EEG signatures to detect loss and recovery of consciousness
General anesthesia is required for most surgical and many nonsurgical procedures, but anesthesiologists do not yet have a reliable way to be certain that a patient given general anesthesia is unconscious. To identify electroencephalogram (EEG) signatures associated with loss and recovery of consciousness, Patrick Purdon et al. (pp. E1142–E1151) recorded high-density EEG in 10 healthy volunteers while administering increasing and decreasing levels of propofol. The volunteers’ level of consciousness was assessed based on their ability to respond to words and click sounds every 4 seconds. The authors identified highly structured EEG signatures associated with different states of unconsciousness and sedation induced by propofol. During profound unconsciousness, the amplitudes of alpha and beta EEG waves were largest at the peaks of low-frequency oscillations, whereas during loss and recovery of consciousness these amplitudes were largest at the troughs of low-frequency oscillations. The transition between these two states could be used to predict when individuals lose and recover consciousness, the authors suggest. The findings provide insights into the mechanisms of propofol-induced unconsciousness and may present a way to precisely monitor the brain states of patients receiving general anesthesia, according to the authors. — S.R.

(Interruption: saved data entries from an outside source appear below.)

/-- Entry at a level without the escalation test of FH (R145). A level whose emergency frame cannot be written passes
the event on as vector 0x14, and M ends in check-stop (R153). While entries to M are held, an exception that targets M is not taken, and
its instruction raises it again (R440). The fuel counts the levels left. -/
def State.entryAt : Nat → State → Nat → Nat → EntryReq → State
  | 0, s, c, _, r => s.checkStop c r.vec
  | f + 1, s, c, t, r =>
    if t = 3 ∧ s.mHeld c then s else
    let sp := (s.core c).spOf t
    let emergency := fun (s : State) (ev kind : Nat) =>
      match s.emergencyAt c t r.vec (emergencyReq r ev r.vec kind sp) with
      | (s, true) => s
      | (s, false) =>
        if t = 3 then s.checkStop c ev
        else State.entryAt f s c (t + 1)
          { r with vec := 0x14, info := ev + r.vec % 64 * 256, far := some sp, fipa := none, wnr := false, fetch := false,
                   async := false }
    match s.read64 c t ((s.core c).srd (xreg 0x480 t) + BitVec.ofNat 64 (r.vec * 8)) with
    | (s, .error _) => emergency s 0x3E 0
    | (s, .ok handler) =>
      let frame := sp - 16
      if frame < (s.core c).srd (xreg 0x482 t) ∨ sp < frame then emergency s 0x3F 0
      else match s.pushFrame c t frame r with
        | (s, false) => emergency s 0x3E 1
        | (s, true) => s.enter c t frame handler false r.vec r

/-- A synchronous exception (R145, R154): escalated when it targets the current level while FH = 1. -/
def State.syncEntry (s : State) (c t : Nat) (r : EntryReq) : State :=
  let k := s.core c
  if t = k.lvl ∧ k.fh then
    if t = 3 then
      if k.emgM then s.checkStop c r.vec
      else
        let sp := k.spOf 3
        match s.emergencyAt c 3 r.vec (emergencyReq r 0x3D r.vec 0 sp) with
        | (s, true) => s
        | (s, false) => s.checkStop c 0x3D
    else State.entryAt 3 s c (t + 1) { r with vec := 0x14, info := r.vec, fipa := none, wnr := false, fetch := false }
  else State.entryAt 3 s c t r

/-- A synchronous exception of the instruction at PC (R142, R148). On a halted core that executes ITR, no entry occurs:
CORECTL.ERR and EVEC report it (R449). -/
def State.raise (s : State) (c : Nat) (e : Exc) : State :=
  let k := s.core c
  if k.itr then
    ((s.setRb (Reg.DEBUG_CORECTL.at c) 29 true).setRf (Reg.DEBUG_CORECTL.at c) 28 23 e.vec).modCore c (fun k => { k with itr := k.halted })
  else
    let t := if e.vec = 0x13 then 2 else k.routeOf k.lvl e.vec
    s.syncEntry c t { vec := e.vec, info := e.info, far := e.far, fipa := e.fipa, wnr := e.wnr, fetch := e.fetch, epc := k.pc }

/-- The restart entry of R441: 16 bytes at the image's stack top, the registers of R470 but g1, and PC at the image's entry address. A
frame that cannot be written stops the core. -/
def State.restartEntry (s : State) (c : Nat) : State :=
  let k := s.core c
  match k.restart, s.boot.booted with
  | some gone, some b =>
    let sp := BitVec.ofNat 64 (b.stack.getD c 0) - 16
    let epc := if gone then k.mEpc else k.pc
    let st := if gone then k.mStat else fld k.stat 9 0
    let s := s.setCore c ({ k with restart := none, gs := Sparse.set 0 k.gs 2 (BitVec.ofNat 64 c) }.swr 0x900 0 |>.swr 0xCC0 0)
    let r : EntryReq := { vec := 0, info := b2n gone, epc := epc }
    match s.write64 c 3 sp epc with
    | (s, .error _) => s.checkStop c 0
    | (s, .ok _) =>
      match s.write64 c 3 (sp + 8) (BitVec.ofNat 64 (st + b2n gone * 2 ^ 32)) with
      | (s, .error _) => s.checkStop c 0
      | (s, .ok _) =>
        (s.enter c 3 sp (BitVec.ofNat 64 b.entry) false 0 r).modCore c (fun k => { k with stat := statWord 3 0xF true false })
  | _, _ => s

/-! ## Running and completing -/

/-- May a core execute: released, online, not stopped, halted, waiting or asleep, with the device running? -/
def State.runs (s : State) (c : Nat) : Bool :=
  let k := s.core c
  decide (c < numCores) && k.released && s.online c && !s.sparing c && !k.checkStopped && !k.halted && k.wait == .none &&
    k.sleep == .run && !s.abandoned c && !s.stopped && s.clk.power == .run

/-- How an instruction ends. next: falls through; i0: falls through as one of class I0 or an LDRES, across which the hold of R105 lasts; notTaken, taken:
a conditional branch; jump: a direct transfer; indirect: JR and JLR; loop: LOOP (entered or skipped); ret: GATE, GRET and ERET; hold: it
has not completed. -/
inductive Done where
  | next
  | i0
  | notTaken
  | taken (target : W64)
  | jump (target : W64)
  | indirect (target : W64)
  | loop (target : W64) (entered : Bool)
  | ret (target : W64)
  | hold
deriving DecidableEq, Repr

/-- The trace events of an ending (R500). -/
def Done.events : Done → List TEvent
  | .notTaken => [.atom false]
  | .taken _ => [.atom true]
  | .loop _ e => [.atom e]
  | .indirect t => [.addr t]
  | .ret t => [.addr t]
  | .next | .i0 | .jump _ | .hold => []

/-- The target of a taken transfer. DESIGN CHOICE (log entry 43): GATE, GRET and ERET at LEND count as taken jumps do, so LCNT stays (R74). -/
def Done.target : Done → Option W64
  | .taken t | .jump t | .indirect t | .ret t => some t
  | .loop t e => if e then none else some t
  | .next | .i0 | .notTaken | .hold => none

/-- The next PC and the loop registers after the instruction at pc completes (R73, R74), with the loop's atom. -/
def Core.advance (k : Core) (pc : W64) (d : Done) : Core × List TEvent :=
  match d.target with
  | some t => ({ k with pc := t }, [])
  | none =>
    if pc = k.lend ∧ 1 < k.lcnt then ({ k with pc := k.lbeg, lcnt := k.lcnt - 1 }, [.atom true])
    else if pc = k.lend ∧ k.lcnt = 1 then ({ k with pc := pc + 4, lcnt := 0 }, [.atom false])
    else ({ k with pc := pc + 4 }, [])

/-- The hold of R105 ends: a write that another requester has made to the granule meanwhile now counts, and the reservation is lost (R103). -/
def Core.endHold (k : Core) : Core :=
  let k' := { k with hold := none, overlaid := [] }
  if k.overlaid = [] then k' else { k' with resv := none }.swr 0x1C1 (k.srd 0x1C1 ||| 1)

/-- The hold of R105 after an instruction: it lasts for 8 instructions of class I0 after the LDRES, and no other. -/
def Core.holdAfter (k : Core) (d : Done) : Core :=
  match k.hold with
  | none => k
  | some n => if d = .i0 ∧ n ≠ 0 then { k with hold := some (n - 1) } else k.endHold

Molecular signatures of sleep deficiency
Sleep deficiency can lead to a host of health conditions including obesity, heart disease, and cognitive impairment, but the molecular mechanisms linking sleep to health remain largely elusive. Carla Möller-Levet et al. (pp. E1132–E1141) explored how inadequate sleep alters gene expression in human blood. The authors studied 26 volunteers who were allowed to sleep less than 6 hours, or as long as 10 hours, every night for 1 week. After each week, the volunteers stayed awake for about 40 hours and provided blood samples during this time. Analysis of RNA from the samples revealed the effects of insufficient sleep on the expression of 711 genes and numerous biological processes including metabolism, inflammation, immunity, and various cell stress responses. Furthermore, inadequate sleep reduced the number of genes that normally peak and wane in expression throughout the day from 1,855 to 1,481, and reduced the amplitude of expression for the remaining genes. The authors found that the number of genes affected by total sleep deprivation was seven times higher after a week of insufficient, compared with sufficient, sleep. According to the authors, the findings reveal the effects of sleep deficiency on gene expression in human blood and how sleep could influence human health. — A.G.